Publication number: WO2015027928A1
Application number: PCT/CN2014/085356
Authority: WO
Inventors: 黄璇; 王万礼; 王根毅
Original assignee: 无锡华润上华半导体有限公司
Priority date: 2013-08-30
Filing date: 2014-08-28
Publication date: 2015-03-05
Also published as: CN104425254A

Abstract

A method for manufacturing an insulated-gate bipolar transistor comprises: providing a first conductive-type semiconductor chip, the semiconductor chip comprising a first surface and a second surface opposite the first surface, and injecting impurities on the first surface of the semiconductor chip to form a first conductive-type or second conductive-type conductive layer; forming, inside the conductive layer at an interval, second conductive-type or first conductive-type channels extending into the conductive layer, the channels and the conductive layer being arranged at an interval and in an alternating manner and having different conductive types; forming an oxidation layer on the channels; bonding a substrate semiconductor chip on the oxidation layer; thinning the semiconductor chip from the second surface of the semiconductor chip, the thinned first conductive-type semiconductor chip serving as a drift region; forming a front-side structure of an insulated-gate bipolar transistor based on the drift region; removing the substrate semiconductor chip; removing the oxidation layer; and forming a back metal electrode on the channels and the conductive layer, the back metal electrode being electrically connected to the channels and conductive layer.

Description

Method for manufacturing insulated gate bipolar transistor

[Technical Field]

The present invention relates to the field of semiconductor design and manufacturing technology, and in particular to an insulated gate bipolar transistor (Insulated Gate) Bipolar Transistor, IGBT) manufacturing method.

【Background technique】

Insulated Gate Bipolar Transistor, IGBT) is a Bipolar Junction Transistor (BJT) Composite fully-regulated voltage-driven power semiconductor device composed of Metal-Oxide-Semiconductor-Field-Effect-Transistor (MOSFET), combining high input impedance of MOSFET and low on-voltage of BJT The advantages of the two aspects, the high operating frequency, simple control circuit, high current density, low on-state voltage, etc., are widely used in the field of power control. In practical applications, IGBTs are rarely used as a stand-alone device, especially under inductive load conditions, where the IGBT requires a fast recovery diode freewheeling. Therefore, existing IGBT products generally use a freewheeling diode in parallel (Freewheeling) Diode , referred to as FWD), to protect the IGBT. In order to reduce the cost, the parallel freewheeling diode can be integrated in the IGBT chip, that is, the IGBT is an IGBT having a built-in diode or a reverse conducting function.
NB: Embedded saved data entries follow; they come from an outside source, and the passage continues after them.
-- ==== Sys2Proof/Decode.lean ====
section
/-! DEFINITION. Decode.lean: from the 96-bit instruction word to an instruction or a named refusal (R59 to R77), the
fetch line's fields (R51, R52), and after the decoder the encoder. -/

namespace Sys2Proof

/-- Why a word is no instruction (R71). -/
inductive DecodeError where
  | shortInput
  | unassigned
  | variant
  | reservedCode
  | operandClass
  | mustBeZero
  deriving DecidableEq, Repr

/-- The fields of the R format (R59, R66). The other formats lay their own fields over D to X6. -/
structure Raw where
  opc : BitVec 8
  var : BitVec 4
  la : BitVec 4
  ga : BitVec 4
  gb : BitVec 4
  gj : BitVec 1
  md : BitVec 3
  fi : BitVec 1
  fo : BitVec 1
  d : BitVec 12
  a : BitVec 12
  b : BitVec 12
  c : BitVec 12
  e : BitVec 12
  x6 : BitVec 6
  deriving DecidableEq, Repr

/-- The fields of a word (R59). -/
def Raw.ofWord (w : IWord) : Raw where
  opc := w.extractLsb' 88 8
  var := w.extractLsb' 84 4
  la := w.extractLsb' 80 4
  ga := w.extractLsb' 76 4
  gb := w.extractLsb' 72 4
  gj := w.extractLsb' 71 1
  md := w.extractLsb' 68 3
  fi := w.extractLsb' 67 1
  fo := w.extractLsb' 66 1
  d := w.extractLsb' 54 12
  a := w.extractLsb' 42 12
  b := w.extractLsb' 30 12
  c := w.extractLsb' 18 12
  e := w.extractLsb' 6 12
  x6 := w.extractLsb' 0 6

/-- An operand field (R60): class in bits 11:9, index in bits 8:0; an index the class does not allow is refused. -/
def Opnd.ofField (f : BitVec 12) : Except DecodeError Opnd :=
  let i := f.extractLsb' 0 9
  match (f.extractLsb' 9 3).toNat with
  | 0 => if i.toNat ≤ 255 then .ok (.v (i.setWidth 8)) else .error .operandClass
  | 1 => if i.toNat ≤ 7 then .ok (.o (i.setWidth 3)) else .error .operandClass
  | 2 => if i.toNat ≤ 3 then .ok (.a (i.setWidth 2)) else .error .operandClass
  | 3 => if i.toNat ≤ 63 then .ok (.s (i.setWidth 6)) else .error .operandClass
  | 4 => if i.extractLsb' 3 5 = 0 then .ok (.p (i.getLsbD 8) (i.setWidth 3)) else .error .operandClass
  | 5 => .ok (.sp i)
  | 6 => .ok (.imm i)
  | _ => if i = 0 then .ok .absent else .error .operandClass

/-- The value a code selects from a table. -/
def pick {α : Type} (l : List α) (n : Nat) (e : DecodeError) : Except DecodeError α :=
  match l[n]? with
  | some x => .ok x
  | none => .error e

def need (c : Bool) (e : DecodeError) : Except DecodeError Unit := if c then .ok () else .error e
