-- ==== Sys2Proof/Machine/State.lean ====
section
/-! DEFINITION. Machine/State.lean: everything the manual gives the machine to hold, as plain data; the reasons a step can
stop; the machine right after reset. Each structure's docstring names the rules that give its fields. -/

namespace Sys2Proof.Machine

/-- A file of BitVec n values by number, in one canonical form: keys strictly rising, no value zero. An unlisted key reads
zero. Memory is such a file of bytes (log 4). -/
abbrev Sparse (n : Nat) := List (Nat × BitVec n)

/-- Objects by number. -/
abbrev Table (α : Type) := List (Nat × α)

/-- Fault codes (R309). -/
inductive Code where
  | illegalEncoding | branchTarget | resourceBound | scratchBounds | alignment | float | intDivide | userTrap
  | pageNotPresent | pageProtection | pageLost | pageHeld | formatView
  | atomicUnsupported | peerUnreachable | remoteTimeout
  | stubLost | stubInvalid | seqTrap | serviceRequired | handlerFetch | machineCheck
  deriving DecidableEq, Repr

/-- Memory monitor (R168). -/
inductive MonState where
  | idle | armed | fired
  deriving DecidableEq, Repr

structure Monitor where
  st : MonState
  addr : DWord
  w64 : Bool
  expect : DWord
  deriving DecidableEq, Repr

/-- What a STALLED lane waits for (R93 and the entry of the waiting instruction). -/
inductive WaitKind where
  /-- BARW, BARS: barrier, token, scope (R167). -/
  | barrier (b : Nat) (tok : Word) (sc : Scope)
  /-- An arrival that is not yet recorded: barrier, count, scope, the access id before which all must be acknowledged,
  whether it waits for the next phase, whether BARS goes on to wait, and the token destination (R164, R165). -/
  | arrive (b : Nat) (count : Option Nat) (sc : Scope) (before : Nat) (again thenWait : Bool) (d : Opnd)
  /-- WAITMON (R173). -/
  | monitor
  /-- WAITC: address, target, whether it acquires, scope (R174). -/
  | counter (addr target : DWord) (acq : Bool) (sc : Scope)
  /-- TWANY, TWALL: mask destination, mask, whether all must be READY (R228). -/
  | tags (d : Opnd) (mask : DWord) (every : Bool)
  /-- MWAIT: the commit group waited for (R253). -/
  | mwait (n : Nat)
  /-- SVC that waits for a FREE record: destination, first argument register, arguments, the numbers left with their lanes, and the
  handles given so far (R311). -/
  | posting (d : Opnd) (base nargs : Nat) (left : List (Nat × Mask)) (handles : List (Nat × Nat))
  /-- SVCW: destination and handle (R312). -/
  | svcw (d : Opnd) (handle : Word)
  /-- DRAIN until the group's fabric accesses before number `before` have been sent; then it places its markers (R343). -/
  | drainSend (before : Nat) (ports : List Nat)
  /-- DRAIN: its markers, from number `marker`, one for each port of a list (R342). -/
  | drain (marker : Nat) (ports : List Nat)
  /-- DPULL.wait: the stub, by its number and its serial number, and the tiles it names, from lo below hi; the lowest unpulled one of them once
  the stub has become LOST (R370). -/
  | pulled (stub serial lo hi : Nat) (lost : Option DWord)
  /-- CKPT.wait: destination, mode (R417). -/
  | checkpoint (d : Opnd) (generation : DWord)
  /-- A sequence instruction that Clove has yet to answer (R389). -/
  | clove (inst : Nat)
  /-- A lane tile instruction that is not yet complete (R243). -/
  | tile (id : Nat)
  /-- DDROP: the stub, by its number and its serial number, while its pulls end and its invalidation completes (R369). -/
  | dropped (stub serial : Nat)
  deriving DecidableEq, Repr

structure Wait where
  kind : WaitKind
  /-- Stall reason (R159). -/
  reason : Nat
  /-- Nanoseconds of the limit that remain (R175); none without a limit. -/
  left : Option Nat
  /-- The predicate that receives the result. -/
  result : Opnd
  /-- The word of the waiting instruction, for a fault that ends the wait (R73). -/
  word : IWord
  /-- The lane's guard was false: it waits with its bundle and receives nothing (R64). -/
  muted : Bool
  /-- The condition has held since the wait began, though the value may have changed again (R174). -/
  met : Bool
  deriving DecidableEq, Repr

/-- Lane states (R93). SAVED is the state of the lane's group; the lane keeps the state it held at the save. -/
inductive LaneState where
  | running
  | stalled (w : Wait)
  /-- HELD at its meeting address, or at a JOIN (R147, R157). -/
  | held (join : Bool)
  | sleeping (wake : DWord)
  | parked
  | exited
  deriving DecidableEq, Repr

/-- Who acts on memory (R322): a lane, with its core, team and group; an engine of a core; a streamer of a cluster; another agent of the
package; a host; another device. -/
inductive Agent where
  | lane (core team gid : Nat)
  | engine (core : Nat)
  | streamer (cluster : Nat)
  | package
  | host (n : Nat)
  | peer (n : Nat)
  deriving DecidableEq, Repr

/-- A release (R323): who made it and at which scope, how many writes had been performed when it was, and the access number below which
its group's accesses come before it. -/
structure Rel where
  agent : Agent
  sc : Scope
  ver : Nat
  num : Nat
  deriving DecidableEq, Repr

/-- Written bytes, and the releases in whose sequence their value stands (R323). -/
structure Writer where
  key : Nat
  size : Nat
  rels : List Rel
  deriving DecidableEq, Repr

/-- What a lane holds (R91). %xop to %xx6 and the three %xword registers are views of `xword` (R73). -/
structure Lane where
  pc : DWord
  meet : DWord
  v : Sparse 32
  o : Sparse 32
  a : Sparse 32
  /-- P0 to P6. -/
  p : BitVec 7
  /-- Stochastic-rounding state S (R34). -/
  sr : Word
  fpst : Word
  fpen : Word
  regionPc : DWord
  regionCtr : DWord
  /-- The region counter before the current region's REGION executed (R98). -/
  regionBase : DWord
  /-- Handler flag H. -/
  h : Bool
  fcode : Word
  faddr : DWord
  skid : Word
  xword : IWord
  xpc : DWord
  xinfo : DWord
  monitor : Monitor
  st : LaneState
  /-- Open lookahead windows: the result awaited, and how many more instructions may issue (R69, R70). -/
  wins : List (Nat × Nat)
  /-- %retired (R407). -/
  retired : DWord
  /-- The first access id that an instruction waiting at issue need not wait for (R203; the model's own). -/
  since : Option Nat
  /-- The widest scope of a releasing FENCE that the lane has executed (R323). -/
  fenced : Option Scope
  /-- The lane re-executes from its region entry, whose TGT bit its next issue checks (R58). -/
  reenter : Bool
  /-- Nanoseconds since the core last read the value of host or fabric memory that the lane watches (R169, R174). -/
  polled : Nat
  /-- The releases whose sequences the lane's loads have read, for a FENCE that acquires (R323). -/
  heard : List Rel
  deriving DecidableEq, Repr
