/-- A chain channel is saved, or goes on as what it was (R234). -/
def Channel.save (c : Channel) : Channel :=
  match c.st with
  | .walking => { c with st := .saved .walking }
  | .waiting => { c with st := .saved .waiting }
  | .stopped => { c with st := .saved .stopped }
  | _ => c

def Channel.unsave (c : Channel) : Channel :=
  match c.st with
  | .saved .walking => { c with st := .walking }
  | .saved .waiting => { c with st := .waiting }
  | .saved .stopped => { c with st := .stopped }
  | _ => c

/-- Save a context's chain channels, or let them go on (R239). -/
def State.mapChans (s : State) (ctx : Nat) (f : Channel → Channel) : State :=
  { s with eng := { s.eng with channels := s.eng.channels.map fun (p : Nat × Channel) => (p.1, if p.2.ctx = ctx then f p.2 else p.2) } }

/-- Begin a suspension: dispatch stops, queues go to SUSPENDED, chain channels to SAVED, groups are pre-empted as they may (R306). -/
def State.beginSuspend (s : State) (ctx : Nat) : State :=
  let s := s.mapChans ctx Channel.save
  { s with
    ctx := { s.ctx with contexts := Table.upd s.ctx.contexts ctx fun c => { c with st := .suspended, suspending := true } }
    ker := { s.ker with queues := s.ker.queues.map fun p =>
      (p.1, if field p.2.cfg 47 36 == ctx && (p.2.st == .active || p.2.st == .waiting || p.2.st == .overrun)
            then { p.2 with prior := p.2.st, st := .suspended, asked := false } else p.2) } }

/-- An event that needs service: in an orphan the context suspends (R304). -/
def State.needService (s : State) (ctx : Nat) : State :=
  match Table.get s.ctx.contexts ctx with
  | some c => if c.st = .orphaned then s.beginSuspend ctx else s
  | none => s

/-! ### Lanes: registers and predicates (R27, R60 to R64, R99, R100) -/

def hasBit (m : Mask) (i : Nat) : Bool := m.getLsbD i

def laneMask (l : List Nat) : Mask := l.foldl (fun m i => m ||| (1#64 <<< i)) 0

/-- The lanes of a mask in ascending order. -/
def maskLanes (m : Mask) : List Nat := (List.range 64).filter fun i => hasBit m i

/-- P7 reads true (R60). -/
def Lane.pred (l : Lane) (i : Nat) : Bool := if i = 7 then true else l.p.getLsbD i

def Lane.setPred (l : Lane) (i : Nat) (b : Bool) : Lane :=
  if i < 7 then { l with p := if b then l.p ||| (1#7 <<< i) else l.p &&& ~~~(1#7 <<< i) } else l

/-- v255 reads zero (R60). -/
def Lane.readV (l : Lane) (i : Nat) : Word := if i = 255 then 0 else Sparse.get l.v i

/-- v255 discards writes (R60). -/
def Lane.writeV (l : Lane) (i : Nat) (x : Word) : Lane := if i = 255 then l else { l with v := Sparse.set l.v i x }

/-- A 32-bit register of class 0 to 2. -/
def Lane.read32 (l : Lane) (cls i : Nat) : Word :=
  if cls = 0 then l.readV i else if cls = 1 then Sparse.get l.o i else Sparse.get l.a i

def Lane.write32 (l : Lane) (cls i : Nat) (x : Word) : Lane :=
  if cls = 0 then l.writeV i x
  else if cls = 1 then { l with o := Sparse.set l.o i x } else { l with a := Sparse.set l.a i x }

/-- The class and index of a per-lane register. -/
def laneReg : Opnd → Option (Nat × Nat)
  | .v i => some (0, i.toNat)
  | .o i => some (1, i.toNat)
  | .a i => some (2, i.toNat)
  | _ => none

/-- Src of a 32- or 64-bit operand: a pair has its low half in the even register; an immediate is sign-extended; an absent
field reads 0 (R60, R61, R100, R102). -/
def readOp (g : Group) (l : Lane) (w64 : Bool) (x : Opnd) : DWord :=
  match x with
  | .s i => Sparse.get g.s i.toNat
  | .imm i => i.signExtend 64
  | _ =>
    match laneReg x with
    | some (c, i) =>
      if w64 then l.read32 c (i + 1) ++ l.read32 c i else (l.read32 c i).setWidth 64
    | none => 0

/-- Pred(F): class 7 reads as the entry states (R65). -/
def readPred (l : Lane) (dflt : Bool) : Opnd → Bool
  | .p neg i => l.pred i.toNat != neg
  | _ => dflt

/-- The guard of a lane (R64). -/
def Lane.guard (l : Lane) (h : Hd) : Bool :=
  let g (x : BitVec 4) : Bool := l.pred (x.toNat % 8) != x.getLsbD 3
  if h.gj then g h.ga || g h.gb else g h.ga && g h.gb

/-- A register write in one lane; a pair takes the low half in the even register. -/
def Lane.write (l : Lane) (x : Opnd) (w64 : Bool) (y : DWord) : Lane :=
  match laneReg x with
  | some (c, i) =>
    if w64 then (l.write32 c i (y.setWidth 32)).write32 c (i + 1) ((y >>> 32).setWidth 32)
    else l.write32 c i (y.setWidth 32)
  | none => l

/-- Dst: a register of the lane, or an s register of the group (R99, R100, R102). -/
def Group.write (g : Group) (lane : Nat) (x : Opnd) (w64 : Bool) (y : DWord) : Group :=
  match x with
  | .s i => { g with s := Sparse.set g.s i.toNat y }
  | _ => { g with lanes := g.lanes.modify lane fun l => l.write x w64 y }

def Group.updLane (g : Group) (lane : Nat) (f : Lane → Lane) : Group := { g with lanes := g.lanes.modify lane f }

/-- Every lane of a mask. -/
def Group.updLanes (g : Group) (m : Mask) (f : Lane → Lane) : Group :=
  { g with lanes := g.lanes.mapIdx fun i l => if hasBit m i then f l else l }

/-- The reset value of a lane, for filling reads past a group's width. -/
def laneZero : Lane :=
  ⟨0, 0, [], [], [], 0, 0, 0, 0, 0, 0, 0, false, 0, 0, 0, 0, 0, 0, ⟨.idle, 0, false, 0⟩, .running, [], 0, none, none, false, 0, []⟩

def Group.lane (g : Group) (i : Nat) : Lane := g.lanes.getD i laneZero

def Group.width (g : Group) : Nat := g.lanes.length

/-- Lanes not EXITED (R142). -/
def Group.liveMask (g : Group) : Mask :=
  laneMask ((List.range g.width).filter fun i => (g.lane i).st != .exited)

def Group.parkedMask (g : Group) : Mask :=
  laneMask ((List.range g.width).filter fun i => (g.lane i).st == .parked)

/-! ### Groups, teams, kernels -/

def State.group (s : State) (gid : Nat) : Option Group := Table.get s.run.groups gid

def State.setGroup (s : State) (gid : Nat) (g : Group) : State :=
  { s with run := { s.run with groups := Table.set s.run.groups gid g } }

def State.updGroup (s : State) (gid : Nat) (f : Group → Group) : State :=
  { s with run := { s.run with groups := Table.upd s.run.groups gid f } }

def State.setTeam (s : State) (k : Nat) (t : Team) : State :=
  { s with run := { s.run with teams := Table.set s.run.teams k t } }

def State.teamOf (s : State) (g : Group) : Option Team := Table.get s.run.teams g.team

def State.kernelOf (s : State) (g : Group) : Option Kernel :=
  match s.teamOf g with
  | some t => Table.get s.ker.kernels t.kernel
  | none => none

/-- The context of a group; 4,096 names none. -/
def State.ctxOf (s : State) (g : Group) : Nat := match s.kernelOf g with | some k => k.ctx | none => 4096

def State.partOf (s : State) (ctx : Nat) : Nat :=
  match Table.get s.ctx.contexts ctx with | some c => c.record.part | none => 12

/-- %wid of a lane (R268). -/
def State.wid (s : State) (g : Group) (lane : Nat) : DWord :=
  match s.teamOf g, s.kernelOf g with
  | some t, some k =>
    let w0 := if k.hdr.width = 16 then 4 else if k.hdr.width = 32 then 5 else 6
    BitVec.ofNat 64 (lane + g.gidx * 2 ^ w0 + t.tix * 2 ^ (w0 + k.hdr.ws.getD 0 0))
  | _, _ => BitVec.ofNat 64 lane

/-- %ptime as a group reads it: its die's copy, which after a migration or a restore it reads as no less than before (R19, R20). -/
def State.ptime (s : State) (g : Group) : DWord :=
  let t := s.sch.time (dieOf g.core)
  if t.toNat < g.timeFloor.toNat then g.timeFloor else t

/-- The group as it leaves its die (R20). -/
def Group.leaving (g : Group) (s : State) : Group := { g with timeFloor := s.ptime g }
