-- ==== Sys2Proof/Machine/Fetch.lean ====
section
/-! DEFINITION. Machine/Fetch.lean: parks at the fetch of a line, the second fetch after a parity error, and the check of
register indices against the kernel header (R54, R63, R214). -/

namespace Sys2Proof.Machine

/-- A fetch that faults, or a line whose second copy fails parity, parks the bundle at the PC with %faddr = PC and %skid 0; the
guardian hears of a malformed entry too (R54, R208, R214). -/
def State.parkFetch (s : State) (gid : Nat) (m : Mask) (c : Code) (pc : DWord) : State :=
  let t := match s.group gid with | some g => s.noteMalformed (s.ctxOf g) pc | none => s
  (t.updGroup gid fun g => g.updLanes m fun l => { l with skid := 0 }).parkFault gid m ((maskLanes m).map fun k => (k, c, pc)) 0

/-- A word names a v or s register at or beyond the count its kernel declares (R63, R275). v255 is no register (R60). -/
def beyond (vregs sregs : Nat) (w : IWord) : Bool :=
  (wordFields w).any fun f =>
    let c := (f.extractLsb' 9 3).toNat
    let i := (f.extractLsb' 0 9).toNat
    (c == 0 && i != 255 && decide (vregs ≤ i)) || (c == 3 && decide (sregs ≤ i))

/-- The declared counts of a group's kernel. -/
def State.declared (s : State) (g : Group) : Nat × Nat :=
  match s.kernelOf g with | some k => (k.hdr.vregs, k.hdr.sregs) | none => (255, 64)

/-- A copy of the line that the group's first bundle fetches arrives. Its parity holds: nothing more. It fails: the copy is
discarded and the line is fetched once more; if that copy fails too, MACHINE_CHECK (R54). -/
def execFetchLineArrival (gid : Nat) (line : BitVec 512) (s : State) : Out :=
  match s.group gid with
  | none => .next s
  | some g =>
    match g.bundles with
    | [] => .next s
    | b :: _ =>
      let pc := (g.lane (lowest b.lanes)).pc
      if lineParity line ∨ g.st ≠ .resident then .next s
      else match s.fetchLine (s.ctxOf g) pc with
        | .error c => .next (s.parkFetch gid b.lanes c pc)
        | .ok x => .next (if lineParity x then s else s.parkFetch gid b.lanes .machineCheck pc)

end Sys2Proof.Machine
end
A common reverse-conducting IGBT requires thinning and double-sided lithography to produce an implant window for the backside P+ collector region. The shortcomings of this scheme mainly have two aspects: First, the requirements for thinning wafer flowability are high, especially for common IGBTs below 1200V, the thickness of which is below 200μm, which requires high sheet circulation process; Second, the need to use a special double exposure machine to expose the wafer. In addition, the existing reverse-conducting IGBTs usually adopt the technique of back-surface two-lithography, and the process is complicated.

Therefore, it is necessary to provide an improved technical solution to overcome the above problems.

[Summary of the Invention]

Based on this, it is necessary to provide a method of manufacturing an insulated gate bipolar transistor that is compatible with existing conventional processes and has a relatively simple process.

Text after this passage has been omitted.